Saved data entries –
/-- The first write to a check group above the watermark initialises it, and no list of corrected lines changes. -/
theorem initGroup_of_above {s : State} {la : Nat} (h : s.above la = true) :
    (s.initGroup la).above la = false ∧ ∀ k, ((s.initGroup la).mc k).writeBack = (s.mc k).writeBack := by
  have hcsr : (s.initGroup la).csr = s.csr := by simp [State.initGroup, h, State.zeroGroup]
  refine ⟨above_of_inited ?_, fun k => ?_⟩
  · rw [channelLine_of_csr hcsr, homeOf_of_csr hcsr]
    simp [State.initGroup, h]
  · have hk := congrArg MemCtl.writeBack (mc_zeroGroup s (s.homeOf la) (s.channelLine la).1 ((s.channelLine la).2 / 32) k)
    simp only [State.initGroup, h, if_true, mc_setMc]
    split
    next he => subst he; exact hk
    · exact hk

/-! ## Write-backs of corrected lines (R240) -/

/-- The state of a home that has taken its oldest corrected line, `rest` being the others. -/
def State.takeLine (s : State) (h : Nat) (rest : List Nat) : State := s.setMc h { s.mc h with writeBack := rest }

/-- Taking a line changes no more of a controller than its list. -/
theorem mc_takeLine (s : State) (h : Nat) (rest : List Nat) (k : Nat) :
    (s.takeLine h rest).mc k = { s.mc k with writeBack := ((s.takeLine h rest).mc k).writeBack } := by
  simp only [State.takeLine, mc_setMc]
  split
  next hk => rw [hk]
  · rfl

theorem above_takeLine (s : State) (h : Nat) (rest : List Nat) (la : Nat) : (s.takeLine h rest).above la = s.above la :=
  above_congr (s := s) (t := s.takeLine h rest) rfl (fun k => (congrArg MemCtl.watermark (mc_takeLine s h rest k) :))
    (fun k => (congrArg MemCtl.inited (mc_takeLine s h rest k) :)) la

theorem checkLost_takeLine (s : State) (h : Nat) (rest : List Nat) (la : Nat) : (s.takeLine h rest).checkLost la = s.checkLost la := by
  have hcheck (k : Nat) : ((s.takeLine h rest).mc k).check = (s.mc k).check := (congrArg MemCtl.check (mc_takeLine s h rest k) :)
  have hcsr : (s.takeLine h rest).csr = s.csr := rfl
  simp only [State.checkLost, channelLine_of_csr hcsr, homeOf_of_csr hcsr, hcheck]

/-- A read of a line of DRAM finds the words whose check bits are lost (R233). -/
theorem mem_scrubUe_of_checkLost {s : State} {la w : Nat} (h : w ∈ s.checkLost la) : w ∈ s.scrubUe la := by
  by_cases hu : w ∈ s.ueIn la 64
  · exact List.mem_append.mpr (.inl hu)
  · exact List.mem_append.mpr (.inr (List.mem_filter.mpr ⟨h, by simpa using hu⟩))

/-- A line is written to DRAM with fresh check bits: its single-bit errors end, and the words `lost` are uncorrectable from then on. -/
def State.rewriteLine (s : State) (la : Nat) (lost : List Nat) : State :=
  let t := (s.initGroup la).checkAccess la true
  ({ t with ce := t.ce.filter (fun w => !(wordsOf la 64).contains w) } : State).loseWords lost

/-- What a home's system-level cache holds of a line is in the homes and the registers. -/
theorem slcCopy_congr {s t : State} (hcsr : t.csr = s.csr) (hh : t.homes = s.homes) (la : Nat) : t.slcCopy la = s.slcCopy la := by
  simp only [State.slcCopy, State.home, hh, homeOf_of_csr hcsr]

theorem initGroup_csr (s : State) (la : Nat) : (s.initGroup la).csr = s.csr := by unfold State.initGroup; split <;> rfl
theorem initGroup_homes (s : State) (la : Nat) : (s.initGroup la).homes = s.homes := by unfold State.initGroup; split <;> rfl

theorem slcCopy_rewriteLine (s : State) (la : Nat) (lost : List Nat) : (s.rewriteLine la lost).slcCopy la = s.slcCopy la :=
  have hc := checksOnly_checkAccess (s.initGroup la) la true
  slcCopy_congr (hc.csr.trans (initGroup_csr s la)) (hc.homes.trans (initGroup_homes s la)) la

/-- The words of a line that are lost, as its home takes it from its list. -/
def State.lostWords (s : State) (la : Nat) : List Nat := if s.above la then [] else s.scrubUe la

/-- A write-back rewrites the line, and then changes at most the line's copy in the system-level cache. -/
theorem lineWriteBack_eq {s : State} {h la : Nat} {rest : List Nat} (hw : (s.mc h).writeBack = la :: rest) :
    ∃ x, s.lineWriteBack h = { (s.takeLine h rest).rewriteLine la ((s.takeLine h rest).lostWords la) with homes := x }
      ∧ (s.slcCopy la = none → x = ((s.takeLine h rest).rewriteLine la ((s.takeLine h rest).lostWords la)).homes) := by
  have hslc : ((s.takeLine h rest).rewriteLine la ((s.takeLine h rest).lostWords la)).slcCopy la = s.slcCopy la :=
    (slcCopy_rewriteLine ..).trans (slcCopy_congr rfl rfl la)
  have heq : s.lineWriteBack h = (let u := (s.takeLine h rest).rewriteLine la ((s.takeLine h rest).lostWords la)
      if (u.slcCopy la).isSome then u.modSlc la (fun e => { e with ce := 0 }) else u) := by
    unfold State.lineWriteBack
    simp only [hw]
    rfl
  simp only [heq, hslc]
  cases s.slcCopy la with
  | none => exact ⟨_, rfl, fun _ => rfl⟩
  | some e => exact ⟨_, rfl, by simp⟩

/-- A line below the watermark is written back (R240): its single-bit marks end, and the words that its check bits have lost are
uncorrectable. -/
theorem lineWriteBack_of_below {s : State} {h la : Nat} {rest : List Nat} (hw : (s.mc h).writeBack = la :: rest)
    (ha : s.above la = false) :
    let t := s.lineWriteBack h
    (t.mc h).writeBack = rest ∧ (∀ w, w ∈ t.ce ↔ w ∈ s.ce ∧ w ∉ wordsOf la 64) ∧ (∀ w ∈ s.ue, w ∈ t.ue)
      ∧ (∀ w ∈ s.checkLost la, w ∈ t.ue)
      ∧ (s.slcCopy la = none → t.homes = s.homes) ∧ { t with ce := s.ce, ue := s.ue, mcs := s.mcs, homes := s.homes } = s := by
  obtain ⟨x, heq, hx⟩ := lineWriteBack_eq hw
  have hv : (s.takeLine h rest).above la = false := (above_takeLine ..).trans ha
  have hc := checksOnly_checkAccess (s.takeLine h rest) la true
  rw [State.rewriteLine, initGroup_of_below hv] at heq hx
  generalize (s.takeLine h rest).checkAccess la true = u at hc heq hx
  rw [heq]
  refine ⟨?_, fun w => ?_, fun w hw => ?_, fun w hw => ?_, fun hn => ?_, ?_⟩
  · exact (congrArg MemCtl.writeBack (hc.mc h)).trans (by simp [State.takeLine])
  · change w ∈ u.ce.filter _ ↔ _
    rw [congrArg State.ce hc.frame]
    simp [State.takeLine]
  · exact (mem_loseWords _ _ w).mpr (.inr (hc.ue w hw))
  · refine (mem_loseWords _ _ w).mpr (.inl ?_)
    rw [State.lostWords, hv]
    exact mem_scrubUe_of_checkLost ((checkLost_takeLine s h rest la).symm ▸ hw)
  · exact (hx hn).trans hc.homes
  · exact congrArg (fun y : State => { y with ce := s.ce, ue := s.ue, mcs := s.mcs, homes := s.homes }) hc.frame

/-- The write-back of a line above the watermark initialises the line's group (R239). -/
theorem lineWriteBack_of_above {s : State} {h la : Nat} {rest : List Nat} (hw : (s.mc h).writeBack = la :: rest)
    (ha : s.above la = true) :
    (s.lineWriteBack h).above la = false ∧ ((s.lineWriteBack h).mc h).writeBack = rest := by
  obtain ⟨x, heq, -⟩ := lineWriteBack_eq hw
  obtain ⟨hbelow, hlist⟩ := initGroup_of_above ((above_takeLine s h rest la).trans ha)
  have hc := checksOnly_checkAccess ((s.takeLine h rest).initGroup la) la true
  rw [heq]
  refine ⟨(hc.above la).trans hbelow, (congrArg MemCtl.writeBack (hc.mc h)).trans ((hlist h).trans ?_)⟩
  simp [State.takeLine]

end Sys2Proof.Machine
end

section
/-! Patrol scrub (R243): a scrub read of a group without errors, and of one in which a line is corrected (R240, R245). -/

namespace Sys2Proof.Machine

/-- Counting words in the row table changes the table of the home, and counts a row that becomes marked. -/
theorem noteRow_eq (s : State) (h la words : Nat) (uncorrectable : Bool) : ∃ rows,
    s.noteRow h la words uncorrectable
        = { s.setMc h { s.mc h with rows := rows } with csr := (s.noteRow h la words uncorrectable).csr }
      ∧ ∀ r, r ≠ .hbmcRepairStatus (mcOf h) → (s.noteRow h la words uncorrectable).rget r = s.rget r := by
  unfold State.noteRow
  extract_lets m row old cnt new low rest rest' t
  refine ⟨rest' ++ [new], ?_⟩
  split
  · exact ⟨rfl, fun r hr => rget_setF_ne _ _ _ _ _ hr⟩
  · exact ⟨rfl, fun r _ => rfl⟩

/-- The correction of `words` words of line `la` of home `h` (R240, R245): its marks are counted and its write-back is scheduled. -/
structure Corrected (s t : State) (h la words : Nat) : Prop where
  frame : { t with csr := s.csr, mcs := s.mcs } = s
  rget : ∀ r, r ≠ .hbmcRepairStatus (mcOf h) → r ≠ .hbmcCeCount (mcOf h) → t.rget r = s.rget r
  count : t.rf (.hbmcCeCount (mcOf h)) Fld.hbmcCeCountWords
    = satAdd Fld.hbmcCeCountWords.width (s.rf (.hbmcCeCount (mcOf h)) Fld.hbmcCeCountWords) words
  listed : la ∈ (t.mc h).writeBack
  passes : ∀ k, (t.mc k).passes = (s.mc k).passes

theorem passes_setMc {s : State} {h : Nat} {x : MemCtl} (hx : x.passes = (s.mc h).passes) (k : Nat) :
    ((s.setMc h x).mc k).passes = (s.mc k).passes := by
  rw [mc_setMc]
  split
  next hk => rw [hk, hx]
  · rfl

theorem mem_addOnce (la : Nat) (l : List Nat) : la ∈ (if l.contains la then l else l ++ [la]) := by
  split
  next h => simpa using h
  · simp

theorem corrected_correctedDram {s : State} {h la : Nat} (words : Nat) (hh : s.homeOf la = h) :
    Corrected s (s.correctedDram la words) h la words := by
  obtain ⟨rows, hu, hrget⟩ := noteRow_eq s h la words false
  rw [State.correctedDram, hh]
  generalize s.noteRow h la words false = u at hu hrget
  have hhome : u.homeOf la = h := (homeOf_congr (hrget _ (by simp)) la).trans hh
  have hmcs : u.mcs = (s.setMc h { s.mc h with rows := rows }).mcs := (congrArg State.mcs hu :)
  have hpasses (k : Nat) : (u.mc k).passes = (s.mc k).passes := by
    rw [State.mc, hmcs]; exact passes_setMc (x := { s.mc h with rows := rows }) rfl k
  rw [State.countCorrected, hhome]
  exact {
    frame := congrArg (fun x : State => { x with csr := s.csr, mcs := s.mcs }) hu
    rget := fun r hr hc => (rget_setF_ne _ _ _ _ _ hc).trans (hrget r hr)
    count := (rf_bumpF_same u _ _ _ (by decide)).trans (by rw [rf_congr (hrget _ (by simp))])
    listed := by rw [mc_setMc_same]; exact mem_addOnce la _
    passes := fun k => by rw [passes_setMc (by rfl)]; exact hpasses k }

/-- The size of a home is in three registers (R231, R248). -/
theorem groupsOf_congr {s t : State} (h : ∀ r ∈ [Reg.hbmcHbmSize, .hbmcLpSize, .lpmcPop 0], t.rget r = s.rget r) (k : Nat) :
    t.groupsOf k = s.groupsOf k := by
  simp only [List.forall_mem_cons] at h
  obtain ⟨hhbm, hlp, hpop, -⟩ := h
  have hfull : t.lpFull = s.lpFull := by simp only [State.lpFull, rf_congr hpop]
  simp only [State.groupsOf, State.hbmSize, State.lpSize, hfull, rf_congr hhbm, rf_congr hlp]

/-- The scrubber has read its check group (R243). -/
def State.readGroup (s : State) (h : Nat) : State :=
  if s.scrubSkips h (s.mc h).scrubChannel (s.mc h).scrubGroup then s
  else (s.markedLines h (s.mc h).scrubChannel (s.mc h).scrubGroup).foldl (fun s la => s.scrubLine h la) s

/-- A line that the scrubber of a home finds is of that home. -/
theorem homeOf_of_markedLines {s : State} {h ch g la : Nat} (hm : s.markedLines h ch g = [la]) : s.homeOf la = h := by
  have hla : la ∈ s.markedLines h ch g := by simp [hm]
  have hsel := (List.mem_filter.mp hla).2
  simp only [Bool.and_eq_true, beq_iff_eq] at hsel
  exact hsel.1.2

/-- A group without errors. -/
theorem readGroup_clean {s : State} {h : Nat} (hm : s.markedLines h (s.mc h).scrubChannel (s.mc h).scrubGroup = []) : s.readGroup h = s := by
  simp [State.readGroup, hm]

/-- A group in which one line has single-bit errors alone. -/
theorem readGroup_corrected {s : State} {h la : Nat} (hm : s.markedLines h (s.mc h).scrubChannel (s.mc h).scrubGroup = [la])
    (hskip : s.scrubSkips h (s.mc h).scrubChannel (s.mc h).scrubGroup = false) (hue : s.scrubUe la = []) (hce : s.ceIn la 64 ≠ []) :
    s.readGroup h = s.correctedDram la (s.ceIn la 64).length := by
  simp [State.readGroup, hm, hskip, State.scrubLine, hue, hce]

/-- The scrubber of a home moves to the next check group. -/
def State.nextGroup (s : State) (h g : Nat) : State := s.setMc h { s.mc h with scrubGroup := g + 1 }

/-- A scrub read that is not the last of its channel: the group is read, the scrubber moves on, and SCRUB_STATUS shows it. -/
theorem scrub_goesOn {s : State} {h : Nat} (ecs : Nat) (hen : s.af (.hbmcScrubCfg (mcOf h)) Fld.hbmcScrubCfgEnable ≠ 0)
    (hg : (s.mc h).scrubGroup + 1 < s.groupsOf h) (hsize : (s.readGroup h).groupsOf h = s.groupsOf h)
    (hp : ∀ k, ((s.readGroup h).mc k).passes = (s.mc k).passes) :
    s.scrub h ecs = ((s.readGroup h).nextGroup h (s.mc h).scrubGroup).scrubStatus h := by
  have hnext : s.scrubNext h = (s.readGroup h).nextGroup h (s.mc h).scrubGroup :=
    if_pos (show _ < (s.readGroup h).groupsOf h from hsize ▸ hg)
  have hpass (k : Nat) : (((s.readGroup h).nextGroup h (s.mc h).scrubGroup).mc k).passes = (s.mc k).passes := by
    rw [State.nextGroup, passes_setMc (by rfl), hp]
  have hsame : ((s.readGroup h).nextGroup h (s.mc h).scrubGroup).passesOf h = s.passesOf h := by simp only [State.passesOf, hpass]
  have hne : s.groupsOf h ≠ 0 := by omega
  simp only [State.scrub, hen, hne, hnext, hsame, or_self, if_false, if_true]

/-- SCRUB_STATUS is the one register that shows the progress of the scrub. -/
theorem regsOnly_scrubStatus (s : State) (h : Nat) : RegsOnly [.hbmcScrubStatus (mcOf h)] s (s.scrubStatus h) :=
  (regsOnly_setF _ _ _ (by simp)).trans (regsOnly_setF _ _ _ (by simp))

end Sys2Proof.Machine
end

---

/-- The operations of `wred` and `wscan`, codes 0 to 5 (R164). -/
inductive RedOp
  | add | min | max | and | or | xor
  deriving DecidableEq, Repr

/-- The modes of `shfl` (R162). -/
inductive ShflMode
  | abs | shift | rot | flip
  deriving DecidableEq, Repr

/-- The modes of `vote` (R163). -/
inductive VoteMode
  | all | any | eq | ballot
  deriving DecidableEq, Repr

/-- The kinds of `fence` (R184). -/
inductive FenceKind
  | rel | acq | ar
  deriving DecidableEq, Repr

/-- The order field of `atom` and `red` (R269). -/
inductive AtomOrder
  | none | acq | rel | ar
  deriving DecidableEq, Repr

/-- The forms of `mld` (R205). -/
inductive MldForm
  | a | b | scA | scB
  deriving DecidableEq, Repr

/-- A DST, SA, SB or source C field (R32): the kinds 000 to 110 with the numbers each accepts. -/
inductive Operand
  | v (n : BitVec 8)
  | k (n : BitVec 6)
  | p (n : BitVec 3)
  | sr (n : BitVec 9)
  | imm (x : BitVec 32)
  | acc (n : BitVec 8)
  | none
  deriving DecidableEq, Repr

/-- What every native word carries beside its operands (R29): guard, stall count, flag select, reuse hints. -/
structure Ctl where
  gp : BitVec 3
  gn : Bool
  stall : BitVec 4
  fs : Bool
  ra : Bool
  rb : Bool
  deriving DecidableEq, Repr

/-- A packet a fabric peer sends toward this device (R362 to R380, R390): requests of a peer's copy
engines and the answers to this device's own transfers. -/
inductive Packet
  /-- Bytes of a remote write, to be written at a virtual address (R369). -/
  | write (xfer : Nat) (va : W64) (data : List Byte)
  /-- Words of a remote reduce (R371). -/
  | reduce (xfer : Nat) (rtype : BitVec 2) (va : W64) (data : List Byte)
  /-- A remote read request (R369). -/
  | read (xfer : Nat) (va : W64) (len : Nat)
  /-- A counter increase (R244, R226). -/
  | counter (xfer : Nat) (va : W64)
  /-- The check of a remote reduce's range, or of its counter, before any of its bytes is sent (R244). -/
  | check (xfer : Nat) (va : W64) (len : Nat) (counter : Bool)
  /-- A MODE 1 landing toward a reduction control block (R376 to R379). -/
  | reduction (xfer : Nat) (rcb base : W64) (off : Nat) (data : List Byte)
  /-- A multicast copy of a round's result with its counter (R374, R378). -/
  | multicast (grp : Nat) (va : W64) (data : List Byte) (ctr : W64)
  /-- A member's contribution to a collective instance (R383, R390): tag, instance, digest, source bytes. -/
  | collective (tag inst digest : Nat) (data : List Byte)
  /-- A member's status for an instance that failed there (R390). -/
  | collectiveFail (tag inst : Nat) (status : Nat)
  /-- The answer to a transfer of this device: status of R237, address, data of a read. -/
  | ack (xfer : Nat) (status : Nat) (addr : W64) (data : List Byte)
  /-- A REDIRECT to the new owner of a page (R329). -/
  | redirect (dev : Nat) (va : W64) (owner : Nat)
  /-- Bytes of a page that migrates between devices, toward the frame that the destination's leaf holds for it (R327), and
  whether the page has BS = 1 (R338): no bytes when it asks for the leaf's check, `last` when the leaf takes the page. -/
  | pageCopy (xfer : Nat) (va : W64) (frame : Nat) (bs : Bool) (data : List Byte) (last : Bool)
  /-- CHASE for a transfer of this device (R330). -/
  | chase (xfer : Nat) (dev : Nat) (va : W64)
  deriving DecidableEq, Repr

Exercise – Please output exactly the lines between the one holding "let t := s.lineWriteBack h" and the one holding "refine ⟨?_, fun" in the records above, inclusive, and nothing more.

Response for this exercise –
    let t := s.lineWriteBack h
    (t.mc h).writeBack = rest ∧ (∀ w, w ∈ t.ce ↔ w ∈ s.ce ∧ w ∉ wordsOf la 64) ∧ (∀ w ∈ s.ue, w ∈ t.ue)
      ∧ (∀ w ∈ s.checkLost la, w ∈ t.ue)
      ∧ (s.slcCopy la = none → t.homes = s.homes) ∧ { t with ce := s.ce, ue := s.ue, mcs := s.mcs, homes := s.homes } = s := by
  obtain ⟨x, heq, hx⟩ := lineWriteBack_eq hw
  have hv : (s.takeLine h rest).above la = false := (above_takeLine ..).trans ha
  have hc := checksOnly_checkAccess (s.takeLine h rest) la true
  rw [State.rewriteLine, initGroup_of_below hv] at heq hx
  generalize (s.takeLine h rest).checkAccess la true = u at hc heq hx
  rw [heq]
  refine ⟨?_, fun w => ?_, fun w hw => ?_, fun w hw => ?_, fun hn => ?_, ?_⟩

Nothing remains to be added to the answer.